Amy went on sourly. "It must have been the walk she took yesterday that's given her a chill, and her nerves are all to pieces. She was crying half the night, she told me."

Hector and Auntie Robbo looked at each other in consternation.

"Oh, how dreadful!" repeated Auntie Robbo, and this time her voice was sincerely contrite.

"Poor Miss Benck," said Hector. "I hope she's not as bad as you think, Amy."

"She's worse," said Amy shortly. "And no wonder."

Auntie Robbo and Hector wriggled uncomfortably under her accusing eye. Then Auntie Robbo rallied. "Well, have you sent for Doctor Mackenzie? We'd better do that at once. See that Miss Benck has everything she wants, and I'll come upstairs presently."

"She doesn't want Doctor Mackenzie. She wants a nerve specialist from Edinburgh—here's his name." Amy planked down a card on the table. "And she said she'd rather not see anybody until she feels better."

"Oh, very well," said Auntie Robbo helplessly. "Ring up his telephone number, and I'll get hold of this man for her."

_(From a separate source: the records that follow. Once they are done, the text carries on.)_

-- ==== Sys2Proof/Machine/Decimator.lean ====
section
/-! DEFINITION. The Decimator's primitives and DPUSH (40_decimator.md R131 to R143). -/

namespace Sys2Proof.Machine

/-- DecClear (40_decimator.md R131). -/
def State.decClear (s : State) : State := { s with dec := DecimatorState.cleared }

/-- Window (40_decimator.md R133): `w[k] = hist[(widx + k) mod 96]`, oldest first. -/
def window (d : DecimatorState) : List F32 :=
  (List.range 96).map fun k => d.hist[(d.widx.val + k) % 96]'(Nat.mod_lt _ (by decide))

/-- The loop of FirDot from tap `k` on, over the remaining (coefficient, sample) pairs (40_decimator.md R134). The
NaN draws of a tap are numbers `2*k` for its product and `2*k + 1` for its sum (log 3). -/
def firLoop (n : Nat) : Nat → F32 → List (F32 × F32) → F32
  | _, a, [] => a
  | k, a, (c, x) :: rest =>
    firLoop n (k + 1) (fadd (nanResult n (2 * k + 1)) a (fmul (nanResult n (2 * k)) c x)) rest

/-- FirDot (40_decimator.md R134): ascending k from +0.0, each product and each sum rounded on its own. `n`
numbers the emission. -/
def firDot (coef : Vector F32 96) (n : Nat) (w : List F32) : F32 :=
  firLoop n 0 F32.zero (coef.toList.zip w)

/-- DecStep's insertion: `hist[widx] <- s`, then `widx <- (widx + 1) mod 96` (40_decimator.md R132). -/
def decInsert (d : DecimatorState) (x : F32) : DecimatorState :=
  { d with hist := d.hist.set d.widx.val x, widx := ⟨(d.widx.val + 1) % 96, Nat.mod_lt _ (by decide)⟩ }

/-- DecStep (40_decimator.md R132): insert, advance `phase`, and emit when it reaches 6. `n` numbers the
emission, if there is one. -/
def decStep (coef : Vector F32 96) (n : Nat) (d : DecimatorState) (x : F32) : DecimatorState × Option F32 :=
  let d1 := decInsert d x
  if h : d.phase.val + 1 < 6 then ({ d1 with phase := ⟨d.phase.val + 1, h⟩ }, none)
  else ({ d1 with phase := 0 }, some (firDot coef n (window d1)))

/-- What DecProcess leaves: the state, the number of the next emission, and the emitted samples in order. -/
structure DecRun where
  dec : DecimatorState
  emissions : Nat
  out : List F32
  deriving DecidableEq, Repr

/-- DecProcess (40_decimator.md R135): DecStep on each sample in order. -/
def decProcess (coef : Vector F32 96) : DecimatorState → Nat → List F32 → DecRun
  | d, n, [] => { dec := d, emissions := n, out := [] }
  | d, n, x :: xs =>
    match decStep coef n d x with
    | (d', some y) =>
      let r := decProcess coef d' (n + 1) xs
      { r with out := y :: r.out }
    | (d', none) => decProcess coef d' n xs

/-- DecProcess from the state's Decimator. -/
def State.decRun (s : State) (xs : List F32) : DecRun := decProcess s.coef s.dec s.draws.nan xs

/-- Take over the Decimator state and the emission counter that a DecProcess leaves. -/
def State.withDecRun (r : DecRun) (s : State) : State :=
  { s with dec := r.dec, draws := { s.draws with nan := r.emissions } }

/-- The offset of `decout[i]` (20_memory.md R71). -/
def decOutOffset (i : Nat) : Nat := decOutBase + 4 * i

/-- `decout[0..M-1]` and `dcount` of a successful DPUSH; `decout[M..79]` stay (40_decimator.md R142). -/
def State.storeDecOut (out : List F32) (s : State) : State :=
  { s with mem := s.mem.storeWords (decOutOffset 0) out, dcount := out.length }

/-- DPUSH N (40_decimator.md R142). -/
def execDpush (cnt : Nat) (s : State) : Outcome :=
  if s.valid = false then .next (s.raise codeHandle)
  else if 480 < cnt then .next (s.raise codeInput)
  else
    match s.decinInput cnt with
    | none => .fault (.hostProtocol .unwrittenInput)
    | some xs =>
      let r := s.decRun xs
      .next ((s.withDecRun r).storeDecOut r.out).succeed

end Sys2Proof.Machine
end

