/-- R276: an output stays until the next command that delivers it afresh: `chunkbuf` changes only in a step that ends
with READY = 1 and CSKIP = 0, `denbuf` only with DWR = 1, `decout` and `dcount` only in a DPUSH with RESULT = 0 (a
hardware reset apart). -/
def Obligations.OutputsStayUntilDeliveredAfresh : Prop :=
  ∀ (s t : State), step s = .next t → (∀ rest, s.host ≠ .hardwareReset :: rest) →
    ((∃ i < 160, t.mem.half? (0x0800 + 2 * i) ≠ s.mem.half? (0x0800 + 2 * i)) →
      t.res.ready = true ∧ t.res.cskip = false ∧ s.nextAcceptsFrame = true) ∧
    ((∃ i < 480, t.mem.half? (0x0C00 + 2 * i) ≠ s.mem.half? (0x0C00 + 2 * i)) →
      t.res.dwr = true ∧ s.nextAcceptsFrame = true) ∧
    ((∃ i < 80, t.mem.word? (0x1800 + 4 * i) ≠ s.mem.word? (0x1800 + 4 * i)) ∨ t.dcount ≠ s.dcount →
      t.res.result = 0x0000#16 ∧ ∃ n, s.nextCommand? = some (.dpush n))

/-- The invariant of the states between host actions holds after hardware reset. -/
def Obligations.InvariantHoldsAtReset : Prop := State.reset.Inv ∧ Memory.wholeEntries State.reset.mem

/-- Every step keeps the invariant of the states between host actions. -/
def Obligations.EveryStepKeepsTheInvariant : Prop := ∀ s t : State, s.Inv → step s = .next t → t.Inv

/-- Every step keeps the entries of the RAM buffers whole, so "written since hardware reset" (R278) is a property of an
entry. -/
def Obligations.EveryStepKeepsEntriesWhole : Prop :=
  ∀ s t : State, s.mem.wholeEntries → step s = .next t → t.mem.wholeEntries
end

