-- ==== Sys2Proof/Laws/PerInstr.lean ====
section
/-! SUPPORT. Laws stated per command (LAWS.json): each command's encoding lies in its own row of the opcode map
(30_encoding.md R106), whatever its operand. -/

namespace Sys2Proof.Laws.EncodesItsRow

/-- The encoding of the command is selected by the row of its own mnemonic, and by no other row. -/
def Statement (i : Instr) : Prop :=
  i.wellFormed = true → ∀ r ∈ opcodeMap, (r.selects (encode i) = true ↔ r.mnemonic = i.mnemonic)

/-- A format C word agrees with its row on the mask's bits, and with no other row (30_encoding.md R104). -/
theorem formatC_selects : ∀ n : Fin 512, opcodeMap.all (fun r =>
    r.selects (formatC 0x00000004#32 n.val) == (r.mnemonic == "PFRAME") &&
    r.selects (formatC 0x00000005#32 n.val) == (r.mnemonic == "DPUSH")) = true := by
  decide +kernel

theorem create (fe : Bool) : Statement (.create fe) := by
  intro _ r hr; revert r; cases fe <;> decide

theorem pframe (cnt : Nat) : Statement (.pframe cnt) := by
  intro hw r hr
  have hc : cnt < 512 := by simp [Instr.wellFormed] at hw; omega
  have h := List.all_eq_true.1 (formatC_selects ⟨cnt, hc⟩) r hr
  simp only [Bool.and_eq_true, beq_iff_eq] at h
  simp [encode, h.1, Instr.mnemonic]

theorem dpush (cnt : Nat) : Statement (.dpush cnt) := by
  intro hw r hr
  have hc : cnt < 512 := by simp [Instr.wellFormed] at hw; omega
  have h := List.all_eq_true.1 (formatC_selects ⟨cnt, hc⟩) r hr
  simp only [Bool.and_eq_true, beq_iff_eq] at h
  simp [encode, h.2, Instr.mnemonic]

theorem destroy : Statement .destroy := by
  intro _ r hr; revert r; decide

theorem reset : Statement .reset := by
  intro _ r hr; revert r; decide

end Sys2Proof.Laws.EncodesItsRow
end

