/-- Settles O47: a 32-bit read by its halves, and each write as a store of one or two elements. -/
theorem mixedWidthHalfAccess : Obligations.MixedWidthHalfAccess := by
  refine ⟨fun s b j _ => ?_, fun s i v hi => ?_, fun s b i v hi h => ?_, fun s j v hj => ?_⟩
  · dsimp only
    rw [show b + 2 * (2 * j + 1) = b + 4 * j + 2 by omega, show b + 2 * (2 * j) = b + 4 * j by omega]
    exact s.readValue_four_eq_append (b + 4 * j)
  · rw [s.hostStore_inBuf_half hi v]
    have hstore := s.mem.half?_storeHalves_elements 0x0400 i (vs := [v])
    exact ⟨(hstore i).trans (by simp), fun k hk => (hstore k).trans (if_neg (by simp; omega))⟩
  · exact s.readValue_of_half? h fun k hk => (isRam_iff _).2 (by omega)
  · rw [s.hostStore_inBuf_word hj v]
    have hstore := s.mem.half?_storeHalves_elements 0x0400 (2 * j) (vs := [v.extractLsb' 0 16, v.extractLsb' 16 16])
    refine ⟨(hstore _).trans (by simp), (hstore _).trans (by simp), fun k hk hk' => ?_⟩
    exact (hstore k).trans (if_neg (by simp; omega))

/-- Settles O48: no region of f32 admits a 16-bit access; reads and writes move whole elements. -/
theorem floatRegionsPassPatterns : Obligations.FloatRegionsPassPatterns := by
  refine fun s => ⟨fun off hoff size hsize => ?_, fun i hi => ⟨?_, ?_⟩, fun i hi => ?_, fun i x hi h => ?_,
    fun i x hi h => ?_, fun i x hi => ?_⟩
  · cases hl : legalAccess off size
    · rfl
    · obtain rfl := (legalAccess_size hl).resolve_left hsize
      have := (allowsHalf_iff off).1 ((legalAccess_half off).1 hl).2
      omega
  · exact s.readValue_cell s.coef (r := ⟨0x2000, 0x217F, .coef⟩) (by decide) (by decide) (fun _ _ => rfl) hi
  · exact s.readValue_cell s.dec.hist (r := ⟨0x2400, 0x257F, .hist⟩) (by decide) (by decide) (fun _ _ => rfl) hi
  · exact s.readValue_cell s.pack.acc (r := ⟨0x2800, 0x2A7F, .acc⟩) (by decide) (by decide) (fun _ _ => rfl) hi
  · exact s.readValue_of_word? h fun k hk => (isRam_iff _).2 (by omega)
  · exact s.readValue_of_word? h fun k hk => (isRam_iff _).2 (by omega)
  · rw [s.hostStore_decIn hi x]
    have hstore := s.mem.word?_storeWords_elements 0x1000 i (vs := [x])
    exact ⟨(hstore i).trans (by simp), fun k hk => (hstore k).trans (if_neg (by simp; omega))⟩

/-- Settles O49: a read changes `rdata` only, a store repeats without effect, and a command is run again. -/
theorem onlyCommandWritesHaveSideEffects : Obligations.OnlyCommandWritesHaveSideEffects := by
  refine ⟨fun s t rest off size hb h => ?_, fun s t rest off size v hoff h => ?_, fun s t rest w hb h => ?_⟩
  · obtain rfl := step_read_next (s := { s with host := _ }) rfl hb h
    rfl
  · obtain ⟨hl, hc, hw, rfl⟩ := step_write_next (s := { s with host := _ }) rfl hoff h
    refine ⟨?_, State.hostStore_eq _ off size v⟩
    rw [step_write _ (State.hostStore_host _ off size v) hl hc (by simpa using hw)]
    exact congrArg _ (State.hostStore_hostStore_same _ off size v rest)
  · rw [step_command_cons s _ w hb] at h
    obtain ⟨hbusy, hhost⟩ := runCommand_keeps h
    exact ⟨h, step_command t rest w hhost hbusy⟩

end Sys2Proof.Machine

/-! PROOFS. The opcode map against the decoder, the fields of an illegal word, and what a write to CMD runs
(30_encoding.md R102, R103, R104, R106, R107, R109), with the proofs of R106, R107 and R109. -/

namespace Sys2Proof

/-! ### The rows of the opcode map (R106) -/

/-- Every row tests the whole low byte. -/
theorem opcodeMap_mask_low_byte : ∀ r ∈ opcodeMap, r.mask &&& 0xFF#32 = 0xFF#32 := by decide

/-- No two rows have the same low byte in their match. -/
theorem opcodeMap_bits_low_byte_injective :
    ∀ r ∈ opcodeMap, ∀ r' ∈ opcodeMap, r.bits &&& 0xFF#32 = r'.bits &&& 0xFF#32 → r = r' := by decide

/-- A mnemonic names one row. -/
theorem opcodeMap_mnemonic_injective :
    ∀ r ∈ opcodeMap, ∀ r' ∈ opcodeMap, r.mnemonic = r'.mnemonic → r = r' := by decide

/-- The low byte of a word is that of each row that selects it. -/
theorem low_byte_of_selects {w : Word} {r : OpcodeRow} (hr : r ∈ opcodeMap) (h : w &&& r.mask = r.bits) :
    w &&& 0xFF#32 = r.bits &&& 0xFF#32 := by
  rw [← h, BitVec.and_assoc, opcodeMap_mask_low_byte r hr]

/-- The rows do not overlap. -/
theorem row_unique {w : Word} {r r' : OpcodeRow} (hr : r ∈ opcodeMap) (hr' : r' ∈ opcodeMap)
    (h : w &&& r.mask = r.bits) (h' : w &&& r'.mask = r'.bits) : r = r' :=
  opcodeMap_bits_low_byte_injective r hr r' hr'
    ((low_byte_of_selects hr h).symm.trans (low_byte_of_selects hr' h'))

/-- Some row selects the word, the five written out as the decoder tests them. -/
theorem exists_row_iff (w : Word) : (∃ r ∈ opcodeMap, w &&& r.mask = r.bits) ↔
    w &&& 0xFFFFFEFF#32 = 0x00000001#32 ∨ w = 0x00000002#32 ∨ w = 0x00000003#32 ∨
    w &&& 0xFFFE00FF#32 = 0x00000004#32 ∨ w &&& 0xFFFE00FF#32 = 0x00000005#32 := by
  have hones : w &&& 0xFFFFFFFF#32 = w := BitVec.and_allOnes
  simp only [opcodeMap, List.mem_cons, List.not_mem_nil, or_false, exists_eq_or_imp, exists_eq_left, hones]

/-- What a word decodes to has the mnemonic of a row that selects the word. -/
theorem exists_row_of_decode {w : Word} {i : Instr} (h : decode w = .ok i) :
    ∃ r ∈ opcodeMap, w &&& r.mask = r.bits ∧ i.mnemonic = r.mnemonic := by
  unfold decode at h
  split_ifs at h with hc hd hr hp hq <;> obtain rfl := Decoded.ok.inj h
  · exact ⟨opcodeMap[0], List.getElem_mem _, hc, rfl⟩
  · exact ⟨opcodeMap[1], List.getElem_mem _, by subst hd; rfl, rfl⟩
  · exact ⟨opcodeMap[2], List.getElem_mem _, by subst hr; rfl, rfl⟩
  · exact ⟨opcodeMap[3], List.getElem_mem _, hp, rfl⟩
  · exact ⟨opcodeMap[4], List.getElem_mem _, hq, rfl⟩

/-- A word is illegal exactly when no row selects it. -/
theorem decode_illegal_iff (w : Word) :
    (∃ e, decode w = .illegal e) ↔ ¬ ∃ r ∈ opcodeMap, w &&& r.mask = r.bits := by
  rw [exists_row_iff, decode]
  split_ifs <;> simp [*]

/-- A row selects a word exactly when the word decodes to a command of the row's mnemonic. -/
theorem selects_iff_decode {w : Word} {r : OpcodeRow} (hr : r ∈ opcodeMap) :
    w &&& r.mask = r.bits ↔ ∃ i, decode w = .ok i ∧ i.mnemonic = r.mnemonic := by
  constructor
  · intro h
    cases hd : decode w with
    | illegal e => exact absurd ⟨r, hr, h⟩ ((decode_illegal_iff w).1 ⟨e, hd⟩)
    | ok i =>
      obtain ⟨r', hr', h', hm⟩ := exists_row_of_decode hd
      exact ⟨i, rfl, row_unique hr hr' h h' ▸ hm⟩
  · rintro ⟨i, hd, hm⟩
    obtain ⟨r', hr', h', hm'⟩ := exists_row_of_decode hd
    exact opcodeMap_mnemonic_injective r' hr' r hr (hm'.symm.trans hm) ▸ h'

/-- Settles O3: the rows are those of the rule, each selects its own commands, and a word's low byte tells its row. -/
theorem decoderSelectsTheOpcodeRow : Obligations.DecoderSelectsTheOpcodeRow :=
  ⟨rfl, fun _ => ⟨fun _ hr => selects_iff_decode hr, fun _ hr _ hr' => row_unique hr hr'⟩⟩

/-! ### The fields of a word (R101 to R104, R107) -/

/-- Words that agree on a field agree on each of its bits. -/
theorem getLsbD_eq_of_extractLsb'_eq {x y : Word} {a k i : Nat} (h : x.extractLsb' a k = y.extractLsb' a k)
    (ha : a ≤ i) (hi : i < a + k) : x.getLsbD i = y.getLsbD i := by
  have hbit := congrArg (BitVec.getLsbD · (i - a)) h
  simpa [BitVec.getLsbD_extractLsb', show i - a < k by omega, Nat.add_sub_cancel' ha] using hbit

/-- Words are equal when they agree on OP, Z0, an operand of `n` bits and the Z bits above it. -/
theorem word_eq_iff_fields {n : Nat} (hn : n ≤ 24) (x y : Word) :
    x = y ↔ x.extractLsb' 0 4 = y.extractLsb' 0 4 ∧ x.extractLsb' 4 4 = y.extractLsb' 4 4 ∧
      x.extractLsb' 8 n = y.extractLsb' 8 n ∧ x.extractLsb' (8 + n) (24 - n) = y.extractLsb' (8 + n) (24 - n) := by
  refine ⟨by rintro rfl; simp, fun ⟨hop, hz0, hopd, hz⟩ => BitVec.eq_of_getLsbD_eq fun i hi => ?_⟩
  have hfield : i < 0 + 4 ∨ (4 ≤ i ∧ i < 4 + 4) ∨ (8 ≤ i ∧ i < 8 + n) ∨
      (8 + n ≤ i ∧ i < 8 + n + (24 - n)) := by omega
  rcases hfield with h | ⟨h, h'⟩ | ⟨h, h'⟩ | ⟨h, h'⟩
  · exact getLsbD_eq_of_extractLsb'_eq hop i.zero_le h
  · exact getLsbD_eq_of_extractLsb'_eq hz0 h h'
  · exact getLsbD_eq_of_extractLsb'_eq hopd h h'
  · exact getLsbD_eq_of_extractLsb'_eq hz h h'

/-- A row's match holds OP in its low four bits. -/
theorem extractLsb'_setWidth_low (op : BitVec 4) : (op.setWidth 32).extractLsb' 0 4 = op := by
  revert op; decide

/-- A row's match is 0 above OP. -/
theorem extractLsb'_setWidth_high (op : BitVec 4) {a k : Nat} (h : 4 ≤ a) :
    (op.setWidth 32).extractLsb' a k = 0#k := by
  ext i hi
  simp [BitVec.getLsbD_of_ge op (a + i) (by omega)]

/-- A mask of all but the `n` operand bits tests OP, Z0 and Z. -/
theorem and_mask_eq_iff_fields {n : Nat} (hn : n ≤ 24) {mask : Word}
    (hmask : mask.extractLsb' 0 4 = BitVec.allOnes 4 ∧ mask.extractLsb' 4 4 = BitVec.allOnes 4 ∧
      mask.extractLsb' 8 n = 0#n ∧ mask.extractLsb' (8 + n) (24 - n) = BitVec.allOnes (24 - n))
    (w : Word) (op : BitVec 4) : w &&& mask = op.setWidth 32 ↔
      w.extractLsb' 0 4 = op ∧ w.extractLsb' 4 4 = 0#4 ∧ w.extractLsb' (8 + n) (24 - n) = 0#(24 - n) := by
  obtain ⟨mop, mz0, mopd, mz⟩ := hmask
  rw [word_eq_iff_fields hn, extractLsb'_setWidth_low, extractLsb'_setWidth_high op (le_refl 4),
    extractLsb'_setWidth_high op (by decide : 4 ≤ 8), extractLsb'_setWidth_high op (by omega : 4 ≤ 8 + n)]
  simp only [BitVec.extractLsb'_and, mop, mz0, mopd, mz, BitVec.and_allOnes, BitVec.and_zero, true_and]

/-- Format F: one operand bit, FE (R103). -/
theorem selects_formatF_iff (w : Word) (op : BitVec 4) : w &&& 0xFFFFFEFF#32 = op.setWidth 32 ↔
    w.extractLsb' 0 4 = op ∧ w.extractLsb' 4 4 = 0#4 ∧ w.extractLsb' 9 23 = 0#23 :=
  and_mask_eq_iff_fields (n := 1) (by decide) (by decide) w op

/-- Format N: no operand, so the mask is the whole word (R102). -/
theorem selects_formatN_iff (w : Word) (op : BitVec 4) : w = op.setWidth 32 ↔
    w.extractLsb' 0 4 = op ∧ w.extractLsb' 4 4 = 0#4 ∧ w.extractLsb' 8 24 = 0#24 := by
  have h := and_mask_eq_iff_fields (n := 0) (by decide) (mask := BitVec.allOnes 32) (by decide) w op
  rwa [BitVec.and_allOnes] at h

/-- Format C: nine operand bits, CNT (R104). -/
theorem selects_formatC_iff (w : Word) (op : BitVec 4) : w &&& 0xFFFE00FF#32 = op.setWidth 32 ↔
    w.extractLsb' 0 4 = op ∧ w.extractLsb' 4 4 = 0#4 ∧ w.extractLsb' 17 15 = 0#15 :=
  and_mask_eq_iff_fields (n := 9) (by decide) (by decide) w op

Auntie Robbo golloped up the last of her porridge and hurried out of the room after Amy. Hector toyed listlessly with his; his appetite seemed to have gone; it was another wet grey day and Merlissa Benck was a nervous wreck in the spare bedroom. But shortly Auntie Robbo came back, seeming almost her old cheerful self again. "It's all right," she said. "He's coming down this morning. He seemed a charming man, quite charming. He said people from Egypt were often taken that way. Extraordinary, isn't it? Are you having this egg—no? Then I will."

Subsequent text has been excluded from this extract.